I was running on empty and getting increasingly short-tempered. Instead of working noon to seven, I was having to go in at nine and stay until eight or later to make up for all the people I had screwed over by skipping their appointments in the midst of my mental breakdown the previous week. My appointment book was always pretty full, so trying to reschedule an entire week’s worth of work wasn’t just a nightmare for me, but also had Cora ready to choke me.
I was also trying to spend each lunch break visiting Phil, which meant there wasn’t a moment of downtime in my entire day. He wasn’t doing so great. His lungs had water in them and one of the pain medications they had him on wasn’t agreeing with his stomach, so he was having a hard time keeping anything down. It was hard to see him like that, like he was just wasting away right before my eyes. Seeing him fading away from me had hundreds of questions rattling around in my mind. I really wanted to pin him down and get the story from him. The shock had worn off some and now I wanted answers. I wasn’t scared of his response anymore. There was no way Phil was ashamed or unhappy that I was of his blood.
I could’ve just hounded my mom until she gave the details up, but dealing with her was always a nightmare and I didn’t know that she could be bothered to tell the truth. Cora mentioned that her dad seemed to be privy to the insider information and she was totally open to prying the story out of him if I wanted. Her dad and Phil had been enlisted in the navy together years ago and had maintained a tight bond over the years.
I told her to hold off because I needed to give the people who’d been involved, who’d let me live a lie for so long, the right to explain their decisions. However, if Phil didn’t decide to stop stonewalling me soon, I was going to take her up on the offer and not feel one ounce of guilt over it.

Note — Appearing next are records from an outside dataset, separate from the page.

theorem missTimed_keeps {s₀ : State} (p : Nat) (s : State) (hk : Keeps s₀ s) : Keeps s₀ (missTimed p s) := by
  unfold missTimed
  repeat' first
      | with_reducible assumption | intro _ | with_reducible apply raise_keeps | with_reducible apply modPort_keeps

theorem timedCmd_keeps {s₀ : State}  (y0 : List Byte) (y1 : State) (hk : Keeps s₀ y1) :
    Keeps s₀ (timedCmd y0 y1).1 := by
  unfold timedCmd
  dsimp only
  repeat' first
      | with_reducible assumption | intro _ | with_reducible apply Keeps.ite | with_reducible apply quit_keeps
      | with_reducible apply modPort_keeps | with_reducible apply missTimed_keeps
      | exact Keeps.lit (by
            first
              | with_reducible assumption
              | (with_reducible apply quit_keeps; with_reducible assumption)
              | (with_reducible apply modPort_keeps; with_reducible assumption)
              | (with_reducible apply missTimed_keeps; with_reducible assumption)) rfl rfl rfl rfl rfl | split

theorem startTunnelled_keeps {s₀ : State} (port : Nat) (t : TunnelIn) (req : List Byte) (s : State)
    (hk : Keeps s₀ s) :
    Keeps s₀ (startTunnelled port t req s) := by
  unfold startTunnelled
  dsimp only
  repeat' first
      | with_reducible assumption | intro _ | with_reducible apply Keeps.ite
      | with_reducible apply sendTunnelResp_keeps | with_reducible apply modMb_keeps
      | exact Keeps.lit (by
            first
              | with_reducible assumption
              | (with_reducible apply sendTunnelResp_keeps; with_reducible assumption)
              | (with_reducible apply modMb_keeps; with_reducible assumption)) rfl rfl rfl rfl rfl | split
      | refine Keeps.lit ?_ rfl rfl rfl rfl rfl

theorem tunnelCmd_keeps {s₀ : State} (m : Nat) (y0 : List Byte) (y1 : State) (hk : Keeps s₀ y1) :
    Keeps s₀ (tunnelCmd m y0 y1).1 := by
  unfold tunnelCmd
  dsimp only
  repeat' first
      | with_reducible assumption | intro _ | with_reducible apply Keeps.foldl | with_reducible apply Keeps.ite
      | with_reducible apply quit_keeps | with_reducible apply originate_keeps
      | exact Keeps.lit (by
            first
              | with_reducible assumption
              | (with_reducible apply quit_keeps; with_reducible assumption)
              | (with_reducible apply originate_keeps; with_reducible assumption)) rfl rfl rfl rfl rfl | split

theorem setAddress_keeps {s₀ : State} (a : Nat) (s : State) (hk : Keeps s₀ s) : Keeps s₀ (setAddress a s) := by
  unfold setAddress
  repeat' first
      | with_reducible assumption | with_reducible apply Keeps.ite | with_reducible apply raise_keeps
      | exact Keeps.lit (by with_reducible assumption) rfl rfl rfl rfl rfl

theorem noteSession_keeps {s₀ : State} (n : Nat) (s : State) (hk : Keeps s₀ s) : Keeps s₀ (noteSession n s) := by
  unfold noteSession
  dsimp only
  repeat' first
      | with_reducible assumption | with_reducible apply Keeps.ite
      | exact Keeps.lit (by with_reducible assumption) rfl rfl rfl rfl rfl

theorem rxDisc_keeps {s₀ : State} (p type : Nat) (key : List Byte) (f : List Byte) (act : State → State) (s : State)
    (hact : ∀ x, Keeps s₀ x → Keeps s₀ (act x)) (hk : Keeps s₀ s) :
    Keeps s₀ (rxDisc p type key f act s) := by
  unfold rxDisc
  dsimp only
  repeat' first
      | with_reducible assumption | intro _ | with_reducible apply Keeps.ite | with_reducible apply noteSession_keeps
      | with_reducible apply forward_keeps | apply hact
      | exact Keeps.lit (by
            first
              | with_reducible assumption
              | (with_reducible apply noteSession_keeps; with_reducible assumption)) rfl rfl rfl rfl rfl

theorem noteReply_keeps {s₀ : State} (f : List Byte) (s : State) (hk : Keeps s₀ s) : Keeps s₀ (noteReply f s) := by
  unfold noteReply
  dsimp only
  repeat' first | with_reducible assumption | exact Keeps.lit (by with_reducible assumption) rfl rfl rfl rfl rfl

theorem assignUnit_keeps {s₀ : State} (session : Nat) (s : State) (u : RlUnit) (hk : Keeps s₀ s) :
    Keeps s₀ (assignUnit session s u) := by
  unfold assignUnit
  dsimp only
  repeat' first
      | with_reducible assumption | with_reducible apply Keeps.ite | with_reducible apply originateDisc_keeps
      | exact Keeps.lit (by with_reducible assumption) rfl rfl rfl rfl rfl

theorem endSession_keeps {s₀ : State} (r : RlSession) (s : State) (hk : Keeps s₀ s) : Keeps s₀ (endSession r s) := by
  unfold endSession
  dsimp only
  repeat' first
      | with_reducible assumption | intro _ | with_reducible apply Keeps.foldl | with_reducible apply Keeps.ite
      | with_reducible apply setAddress_keeps | with_reducible apply assignUnit_keeps
      | with_reducible apply raise_keeps | with_reducible apply fillTransfer_keeps
      | exact Keeps.lit (by
            first
              | with_reducible assumption
              | (with_reducible apply setAddress_keeps; with_reducible assumption)
              | (with_reducible apply assignUnit_keeps; with_reducible assumption)
              | (with_reducible apply raise_keeps; with_reducible assumption)
              | (with_reducible apply fillTransfer_keeps; with_reducible assumption)) rfl rfl rfl rfl rfl | split
      | refine Keeps.lit ?_ rfl rfl rfl rfl rfl

theorem discoverCmd_keeps {s₀ : State} (m : Nat) (y0 : List Byte) (y1 : State) (hk : Keeps s₀ y1) :
    Keeps s₀ (discoverCmd m y0 y1).1 := by
  unfold discoverCmd
  dsimp only
  repeat' first
      | with_reducible assumption | intro _ | with_reducible apply Keeps.ite | with_reducible apply quit_keeps
      | with_reducible apply quitClaimed_keeps | with_reducible apply cwClaim_keeps
      | with_reducible apply originateDisc_keeps
      | exact Keeps.lit (by
            first
              | with_reducible assumption
              | (with_reducible apply quit_keeps; with_reducible assumption)
              | (with_reducible apply quitClaimed_keeps; with_reducible assumption)
              | (with_reducible apply cwClaim_keeps; with_reducible assumption)
              | (with_reducible apply originateDisc_keeps; with_reducible assumption)) rfl rfl rfl rfl rfl | split

theorem setPort_keeps {s₀ : State} (p fl mask : Nat) (asym : Int) (s : State) (hk : Keeps s₀ s) :
    Keeps s₀ (setPort p fl mask asym s) := by
  unfold setPort
  dsimp only
  repeat' first
      | with_reducible assumption | intro _ | with_reducible apply Keeps.ite | with_reducible apply modPort_keeps
      | with_reducible apply settleRef_keeps | with_reducible apply disablePort_keeps
      | with_reducible apply grantCredit_keeps
      | exact Keeps.lit (by
            first
              | with_reducible assumption
              | (with_reducible apply modPort_keeps; with_reducible assumption)
              | (with_reducible apply settleRef_keeps; with_reducible assumption)
              | (with_reducible apply disablePort_keeps; with_reducible assumption)
              | (with_reducible apply grantCredit_keeps; with_reducible assumption)) rfl rfl rfl rfl rfl | split
      | refine Keeps.lit ?_ rfl rfl rfl rfl rfl

theorem portCfgCmd_keeps {s₀ : State}  (y0 : List Byte) (y1 : State) (hk : Keeps s₀ y1) :
    Keeps s₀ (portCfgCmd y0 y1).1 := by
  unfold portCfgCmd
  dsimp only
  repeat' first
      | with_reducible assumption | intro _ | with_reducible apply Keeps.ite | with_reducible apply quit_keeps
      | with_reducible apply setPort_keeps | split

/-! ## Clock -/

theorem openSuspect_keeps {s₀ : State} (reason : Nat) (s : State) (hk : Keeps s₀ s) :
    Keeps s₀ (openSuspect reason s) := by
  unfold openSuspect
  dsimp only
  repeat' first
      | with_reducible assumption | intro _ | with_reducible apply Keeps.ite | with_reducible apply cairnNow_keeps
      | with_reducible apply settleSuspect_keeps | with_reducible apply evalNow_keeps
      | exact Keeps.lit (by
            first
              | with_reducible assumption
              | (with_reducible apply cairnNow_keeps; with_reducible assumption)
              | (with_reducible apply settleSuspect_keeps; with_reducible assumption)
              | (with_reducible apply evalNow_keeps; with_reducible assumption)) rfl rfl rfl rfl rfl | split
      | refine Keeps.lit ?_ rfl rfl rfl rfl rfl

theorem closeSuspect_keeps {s₀ : State} (s : State) (hk : Keeps s₀ s) : Keeps s₀ (closeSuspect s) := by
  unfold closeSuspect
  dsimp only
  repeat' first
      | with_reducible assumption | with_reducible apply cairnNow_keeps
      | exact Keeps.lit (by
            first
              | with_reducible assumption
              | (with_reducible apply cairnNow_keeps; with_reducible assumption)) rfl rfl rfl rfl rfl | split

theorem startRealign_keeps {s₀ : State} (s : State) (hk : Keeps s₀ s) : Keeps s₀ (startRealign s) := by
  unfold startRealign
  dsimp only
  repeat' first
      | with_reducible assumption | with_reducible apply Keeps.ite
      | exact Keeps.lit (by with_reducible assumption) rfl rfl rfl rfl rfl

theorem realignBoundary_keeps {s₀ : State} (s : State) (hk : Keeps s₀ s) : Keeps s₀ (realignBoundary s) := by
  unfold realignBoundary
  dsimp only
  repeat' first
      | with_reducible assumption | with_reducible apply Keeps.ite
      | exact Keeps.lit (by with_reducible assumption) rfl rfl rfl rfl rfl

theorem clearRealign_keeps {s₀ : State} (s : State) (hk : Keeps s₀ s) : Keeps s₀ (clearRealign s) := by
  unfold clearRealign
  dsimp only
  repeat' first | with_reducible assumption | exact Keeps.lit (by with_reducible assumption) rfl rfl rfl rfl rfl

theorem phaseCairn_keeps {s₀ : State} (pll : Nat) (step pbo : Int) (s : State) (hk : Keeps s₀ s) :
    Keeps s₀ (phaseCairn pll step pbo s) := by
  unfold phaseCairn
  repeat' first | with_reducible assumption | with_reducible apply cairnNow_keeps

theorem absorbS_keeps {s₀ : State} (d : Int) (s : State) (hk : Keeps s₀ s) : Keeps s₀ (absorbS d s) := by
  unfold absorbS
  dsimp only
  repeat' first
      | with_reducible assumption | with_reducible apply phaseCairn_keeps
      | exact Keeps.lit (by with_reducible assumption) rfl rfl rfl rfl rfl

theorem absorbL_keeps {s₀ : State} (d : Int) (s : State) (hk : Keeps s₀ s) : Keeps s₀ (absorbL d s) := by
  unfold absorbL
  dsimp only
  repeat' first
      | with_reducible assumption | with_reducible apply phaseCairn_keeps
      | exact Keeps.lit (by with_reducible assumption) rfl rfl rfl rfl rfl

theorem countStep_keeps {s₀ : State} (s : State) (hk : Keeps s₀ s) : Keeps s₀ (countStep s) := by
  unfold countStep
  repeat' first
      | with_reducible assumption | with_reducible apply startRealign_keeps | with_reducible apply raise_keeps
      | exact Keeps.lit (by with_reducible assumption) rfl rfl rfl rfl rfl

theorem lockS_keeps {s₀ : State} (s : State) (hk : Keeps s₀ s) : Keeps s₀ (lockS s) := by
  unfold lockS
  repeat' first
      | with_reducible assumption | with_reducible apply closeSuspect_keeps | with_reducible apply goDead_keeps
      | with_reducible apply raise_keeps
      | exact Keeps.lit (by
            first
              | with_reducible assumption
              | (with_reducible apply closeSuspect_keeps; with_reducible assumption)
              | (with_reducible apply goDead_keeps; with_reducible assumption)
              | (with_reducible apply raise_keeps; with_reducible assumption)) rfl rfl rfl rfl rfl
      | refine Keeps.lit ?_ rfl rfl rfl rfl rfl

theorem lockL_keeps {s₀ : State} (s : State) (hk : Keeps s₀ s) : Keeps s₀ (lockL s) := by
  unfold lockL
  dsimp only
  repeat' first
      | with_reducible assumption | intro _ | with_reducible apply Keeps.foldl | with_reducible apply modPort_keeps
      | with_reducible apply goDead_keeps | with_reducible apply raise_keeps
      | exact Keeps.lit (by
            first
              | with_reducible assumption
              | (with_reducible apply modPort_keeps; with_reducible assumption)
              | (with_reducible apply goDead_keeps; with_reducible assumption)
              | (with_reducible apply raise_keeps; with_reducible assumption)) rfl rfl rfl rfl rfl
      | refine Keeps.lit ?_ rfl rfl rfl rfl rfl

theorem unlockL_keeps {s₀ : State} (s : State) (hk : Keeps s₀ s) : Keeps s₀ (unlockL s) := by
  unfold unlockL
  dsimp only
  repeat' first
      | with_reducible assumption | intro _ | with_reducible apply Keeps.foldl | with_reducible apply Keeps.ite
      | with_reducible apply signal_keeps | with_reducible apply raise_keeps | with_reducible apply lostPort_keeps
      | with_reducible apply leaveUp_keeps
      | exact Keeps.lit (by
            first
              | with_reducible assumption
              | (with_reducible apply signal_keeps; with_reducible assumption)
              | (with_reducible apply raise_keeps; with_reducible assumption)
              | (with_reducible apply lostPort_keeps; with_reducible assumption)
              | (with_reducible apply leaveUp_keeps; with_reducible assumption)) rfl rfl rfl rfl rfl | split
      | refine Keeps.lit ?_ rfl rfl rfl rfl rfl

theorem readDcoS_keeps {s₀ : State} (ppb : Int) (s : State) (hk : Keeps s₀ s) : Keeps s₀ (readDcoS ppb s) := by
  unfold readDcoS
  dsimp only
  repeat' first
      | with_reducible assumption | with_reducible apply Keeps.ite | with_reducible apply requestStop_keeps
      | with_reducible apply raise_keeps
      | exact Keeps.lit (by
            first
              | with_reducible assumption
              | (with_reducible apply requestStop_keeps; with_reducible assumption)
              | (with_reducible apply raise_keeps; with_reducible assumption)) rfl rfl rfl rfl rfl | split
      | refine Keeps.lit ?_ rfl rfl rfl rfl rfl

I was the only one in the shop. I had to finish a zombie Hello Kitty tattoo on a girl’s leg. I was so over zombies. Every day it was zombie Elvis, zombie Marilyn, zombie Harry Potter … it was all zombies all the time. I mean I always made sure to give one hundred percent attention and dedication to every tattoo I put on a client. I owed them nothing less considering they would be sporting my artwork forever, but really I wondered if a lot of the younger clientele who ended up in my chair gave any thought to the passing trends. In five years zombie Elvis wasn’t going to seem nearly as cool as it did now, so I had to make sure it was at least an awesomely done tattoo even if the subject matter wouldn’t always be relevant.

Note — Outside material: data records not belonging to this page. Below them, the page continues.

theorem writeStaged_keeps {s₀ : State} : ∀ (n : Nat) (s : State), Keeps s₀ s → Keeps s₀ (writeStaged n s)
  | 0, _, h => h
  | n + 1, s, h => by
    unfold writeStaged
    split
    · exact h
    · exact writeStaged_keeps n _ (writeRow_keeps _ _ _ (Keeps.lit h rfl rfl rfl rfl rfl))

theorem boundaryPod_keeps {s₀ : State} (row p : Nat) (s : State) (hk : Keeps s₀ s) :
    Keeps s₀ (boundaryPod row p s) := by
  unfold boundaryPod
  repeat' first
      | with_reducible assumption | with_reducible apply Keeps.ite | with_reducible apply closePodGap_keeps
      | exact Keeps.lit (by
            first
              | with_reducible assumption
              | (with_reducible apply closePodGap_keeps; with_reducible assumption)) rfl rfl rfl rfl rfl | split

theorem atBoundary_keeps {s₀ : State} (b : Boundary) (s : State) (hk : Keeps s₀ s) : Keeps s₀ (atBoundary b s) := by
  unfold atBoundary
  extract_lets s1 s2 s3 s4 v1 v2 s5 s6 v3 v4 s7 v5
  have hs1 : Keeps s₀ s1 := by
    unfold s1
    repeat' first
        | with_reducible assumption | intro _ | with_reducible apply Keeps.foldl | with_reducible apply Keeps.ite
        | with_reducible apply encodeUpTo_keeps | with_reducible apply ring_keeps
        | with_reducible apply writeStaged_keeps | with_reducible apply stopFabric_keeps
        | with_reducible apply boundaryPod_keeps | with_reducible apply applyOffs_keeps
        | with_reducible apply activateImage_keeps | with_reducible apply resetFab_keeps
        | with_reducible apply resetActive_keeps | with_reducible apply realignBoundary_keeps
        | exact Keeps.lit (by
              first
                | with_reducible assumption
                | (with_reducible apply encodeUpTo_keeps; with_reducible assumption)
                | (with_reducible apply ring_keeps; with_reducible assumption)
                | (with_reducible apply writeStaged_keeps; with_reducible assumption)
                | (with_reducible apply stopFabric_keeps; with_reducible assumption)
                | (with_reducible apply boundaryPod_keeps; with_reducible assumption)
                | (with_reducible apply applyOffs_keeps; with_reducible assumption)
                | (with_reducible apply activateImage_keeps; with_reducible assumption)
                | (with_reducible apply resetFab_keeps; with_reducible assumption)
                | (with_reducible apply resetActive_keeps; with_reducible assumption)
                | (with_reducible apply realignBoundary_keeps; with_reducible assumption)) rfl rfl rfl rfl rfl | split
        | refine Keeps.lit ?_ rfl rfl rfl rfl rfl
  clear_value s1
  have hs2 : Keeps s₀ s2 := by
    unfold s2
    repeat' first
        | with_reducible assumption | intro _ | with_reducible apply Keeps.foldl | with_reducible apply Keeps.ite
        | with_reducible apply encodeUpTo_keeps | with_reducible apply ring_keeps
        | with_reducible apply writeStaged_keeps | with_reducible apply stopFabric_keeps
        | with_reducible apply boundaryPod_keeps | with_reducible apply applyOffs_keeps
        | with_reducible apply activateImage_keeps | with_reducible apply resetFab_keeps
        | with_reducible apply resetActive_keeps | with_reducible apply realignBoundary_keeps
        | exact Keeps.lit (by
              first
                | with_reducible assumption
                | (with_reducible apply encodeUpTo_keeps; with_reducible assumption)
                | (with_reducible apply ring_keeps; with_reducible assumption)
                | (with_reducible apply writeStaged_keeps; with_reducible assumption)
                | (with_reducible apply stopFabric_keeps; with_reducible assumption)
                | (with_reducible apply boundaryPod_keeps; with_reducible assumption)
                | (with_reducible apply applyOffs_keeps; with_reducible assumption)
                | (with_reducible apply activateImage_keeps; with_reducible assumption)
                | (with_reducible apply resetFab_keeps; with_reducible assumption)
                | (with_reducible apply resetActive_keeps; with_reducible assumption)
                | (with_reducible apply realignBoundary_keeps; with_reducible assumption)) rfl rfl rfl rfl rfl | split
        | refine Keeps.lit ?_ rfl rfl rfl rfl rfl
  clear_value s2
  have hs3 : Keeps s₀ s3 := by
    unfold s3
    repeat' first
        | with_reducible assumption | intro _ | with_reducible apply Keeps.foldl | with_reducible apply Keeps.ite
        | with_reducible apply encodeUpTo_keeps | with_reducible apply ring_keeps
        | with_reducible apply writeStaged_keeps | with_reducible apply stopFabric_keeps
        | with_reducible apply boundaryPod_keeps | with_reducible apply applyOffs_keeps
        | with_reducible apply activateImage_keeps | with_reducible apply resetFab_keeps
        | with_reducible apply resetActive_keeps | with_reducible apply realignBoundary_keeps
        | exact Keeps.lit (by
              first
                | with_reducible assumption
                | (with_reducible apply encodeUpTo_keeps; with_reducible assumption)
                | (with_reducible apply ring_keeps; with_reducible assumption)
                | (with_reducible apply writeStaged_keeps; with_reducible assumption)
                | (with_reducible apply stopFabric_keeps; with_reducible assumption)
                | (with_reducible apply boundaryPod_keeps; with_reducible assumption)
                | (with_reducible apply applyOffs_keeps; with_reducible assumption)
                | (with_reducible apply activateImage_keeps; with_reducible assumption)
                | (with_reducible apply resetFab_keeps; with_reducible assumption)
                | (with_reducible apply resetActive_keeps; with_reducible assumption)
                | (with_reducible apply realignBoundary_keeps; with_reducible assumption)) rfl rfl rfl rfl rfl | split
        | refine Keeps.lit ?_ rfl rfl rfl rfl rfl
  clear_value s3
  have hs4 : Keeps s₀ s4 := by
    unfold s4
    repeat' first
        | with_reducible assumption | intro _ | with_reducible apply Keeps.foldl | with_reducible apply Keeps.ite
        | with_reducible apply encodeUpTo_keeps | with_reducible apply ring_keeps
        | with_reducible apply writeStaged_keeps | with_reducible apply stopFabric_keeps
        | with_reducible apply boundaryPod_keeps | with_reducible apply applyOffs_keeps
        | with_reducible apply activateImage_keeps | with_reducible apply resetFab_keeps
        | with_reducible apply resetActive_keeps | with_reducible apply realignBoundary_keeps
        | exact Keeps.lit (by
              first
                | with_reducible assumption
                | (with_reducible apply encodeUpTo_keeps; with_reducible assumption)
                | (with_reducible apply ring_keeps; with_reducible assumption)
                | (with_reducible apply writeStaged_keeps; with_reducible assumption)
                | (with_reducible apply stopFabric_keeps; with_reducible assumption)
                | (with_reducible apply boundaryPod_keeps; with_reducible assumption)
                | (with_reducible apply applyOffs_keeps; with_reducible assumption)
                | (with_reducible apply activateImage_keeps; with_reducible assumption)
                | (with_reducible apply resetFab_keeps; with_reducible assumption)
                | (with_reducible apply resetActive_keeps; with_reducible assumption)
                | (with_reducible apply realignBoundary_keeps; with_reducible assumption)) rfl rfl rfl rfl rfl | split
        | refine Keeps.lit ?_ rfl rfl rfl rfl rfl
  clear_value s4
  have hs5 : Keeps s₀ s5 := by
    unfold s5
    repeat' first
        | with_reducible assumption | intro _ | with_reducible apply Keeps.foldl | with_reducible apply Keeps.ite
        | with_reducible apply encodeUpTo_keeps | with_reducible apply ring_keeps
        | with_reducible apply writeStaged_keeps | with_reducible apply stopFabric_keeps
        | with_reducible apply boundaryPod_keeps | with_reducible apply applyOffs_keeps
        | with_reducible apply activateImage_keeps | with_reducible apply resetFab_keeps
        | with_reducible apply resetActive_keeps | with_reducible apply realignBoundary_keeps
        | exact Keeps.lit (by
              first
                | with_reducible assumption
                | (with_reducible apply encodeUpTo_keeps; with_reducible assumption)
                | (with_reducible apply ring_keeps; with_reducible assumption)
                | (with_reducible apply writeStaged_keeps; with_reducible assumption)
                | (with_reducible apply stopFabric_keeps; with_reducible assumption)
                | (with_reducible apply boundaryPod_keeps; with_reducible assumption)
                | (with_reducible apply applyOffs_keeps; with_reducible assumption)
                | (with_reducible apply activateImage_keeps; with_reducible assumption)
                | (with_reducible apply resetFab_keeps; with_reducible assumption)
                | (with_reducible apply resetActive_keeps; with_reducible assumption)
                | (with_reducible apply realignBoundary_keeps; with_reducible assumption)) rfl rfl rfl rfl rfl | split
        | refine Keeps.lit ?_ rfl rfl rfl rfl rfl
  clear_value s5
  have hs6 : Keeps s₀ s6 := by
    unfold s6
    repeat' first
        | with_reducible assumption | intro _ | with_reducible apply Keeps.foldl | with_reducible apply Keeps.ite
        | with_reducible apply encodeUpTo_keeps | with_reducible apply ring_keeps
        | with_reducible apply writeStaged_keeps | with_reducible apply stopFabric_keeps
        | with_reducible apply boundaryPod_keeps | with_reducible apply applyOffs_keeps
        | with_reducible apply activateImage_keeps | with_reducible apply resetFab_keeps
        | with_reducible apply resetActive_keeps | with_reducible apply realignBoundary_keeps
        | exact Keeps.lit (by
              first
                | with_reducible assumption
                | (with_reducible apply encodeUpTo_keeps; with_reducible assumption)
                | (with_reducible apply ring_keeps; with_reducible assumption)
                | (with_reducible apply writeStaged_keeps; with_reducible assumption)
                | (with_reducible apply stopFabric_keeps; with_reducible assumption)
                | (with_reducible apply boundaryPod_keeps; with_reducible assumption)
                | (with_reducible apply applyOffs_keeps; with_reducible assumption)
                | (with_reducible apply activateImage_keeps; with_reducible assumption)
                | (with_reducible apply resetFab_keeps; with_reducible assumption)
                | (with_reducible apply resetActive_keeps; with_reducible assumption)
                | (with_reducible apply realignBoundary_keeps; with_reducible assumption)) rfl rfl rfl rfl rfl | split
        | refine Keeps.lit ?_ rfl rfl rfl rfl rfl
  clear_value s6
  have hs7 : Keeps s₀ s7 := by
    unfold s7
    repeat' first
        | with_reducible assumption | intro _ | with_reducible apply Keeps.foldl | with_reducible apply Keeps.ite
        | with_reducible apply encodeUpTo_keeps | with_reducible apply ring_keeps
        | with_reducible apply writeStaged_keeps | with_reducible apply stopFabric_keeps
        | with_reducible apply boundaryPod_keeps | with_reducible apply applyOffs_keeps
        | with_reducible apply activateImage_keeps | with_reducible apply resetFab_keeps
        | with_reducible apply resetActive_keeps | with_reducible apply realignBoundary_keeps
        | exact Keeps.lit (by
              first
                | with_reducible assumption
                | (with_reducible apply encodeUpTo_keeps; with_reducible assumption)
                | (with_reducible apply ring_keeps; with_reducible assumption)
                | (with_reducible apply writeStaged_keeps; with_reducible assumption)
                | (with_reducible apply stopFabric_keeps; with_reducible assumption)
                | (with_reducible apply boundaryPod_keeps; with_reducible assumption)
                | (with_reducible apply applyOffs_keeps; with_reducible assumption)
                | (with_reducible apply activateImage_keeps; with_reducible assumption)
                | (with_reducible apply resetFab_keeps; with_reducible assumption)
                | (with_reducible apply resetActive_keeps; with_reducible assumption)
                | (with_reducible apply realignBoundary_keeps; with_reducible assumption)) rfl rfl rfl rfl rfl | split
        | refine Keeps.lit ?_ rfl rfl rfl rfl rfl
  clear_value s7
  repeat' first
      | with_reducible assumption | intro _ | with_reducible apply Keeps.foldl | with_reducible apply Keeps.ite
      | with_reducible apply encodeUpTo_keeps | with_reducible apply ring_keeps
      | with_reducible apply writeStaged_keeps | with_reducible apply stopFabric_keeps
      | with_reducible apply boundaryPod_keeps | with_reducible apply applyOffs_keeps
      | with_reducible apply activateImage_keeps | with_reducible apply resetFab_keeps
      | with_reducible apply resetActive_keeps | with_reducible apply realignBoundary_keeps
      | exact Keeps.lit (by
            first
              | with_reducible assumption
              | (with_reducible apply encodeUpTo_keeps; with_reducible assumption)
              | (with_reducible apply ring_keeps; with_reducible assumption)
              | (with_reducible apply writeStaged_keeps; with_reducible assumption)
              | (with_reducible apply stopFabric_keeps; with_reducible assumption)
              | (with_reducible apply boundaryPod_keeps; with_reducible assumption)
              | (with_reducible apply applyOffs_keeps; with_reducible assumption)
              | (with_reducible apply activateImage_keeps; with_reducible assumption)
              | (with_reducible apply resetFab_keeps; with_reducible assumption)
              | (with_reducible apply resetActive_keeps; with_reducible assumption)
              | (with_reducible apply realignBoundary_keeps; with_reducible assumption)) rfl rfl rfl rfl rfl | split
      | refine Keeps.lit ?_ rfl rfl rfl rfl rfl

I was just finishing up and looking at the clock that sat on the front desk to see if I had time to go to the hospital, and was surprised when the front door to the shop swung open and Rowdy came strolling in. Rowdy St. James looked like a modern-day James Dean. He had a retro-cool vibe that was all his own and he was one of the funniest guys I had ever met. He made the atmosphere in the shop more lighthearted, since Rule could be such a dick and Cora liked to cause drama and be in everybody’s business. I lifted an eyebrow at him and finished wrapping the girl and her zombie up.
“What’s up, man?”
The client paid and told me how deliriously happy she was with her zombified kitty as I showed her out and locked the door behind her.
“You’ve been pulling some crazy hours lately, dude.”
To make his point even more obvious I yawned and had to crack my neck.
“It’s my own fault. I shouldn’t have been acting like such a douche canoe last week.”
“That was some heavy shit to deal with.”
“Yeah, but I’m a grown-ass man. I was acting like a baby.”
“No one blames you.”
No they didn’t, but they should have. It took Saint showing up and telling me to pull my head out of my ass to see beyond my own churning feelings and Rule strong-arming me into acting right.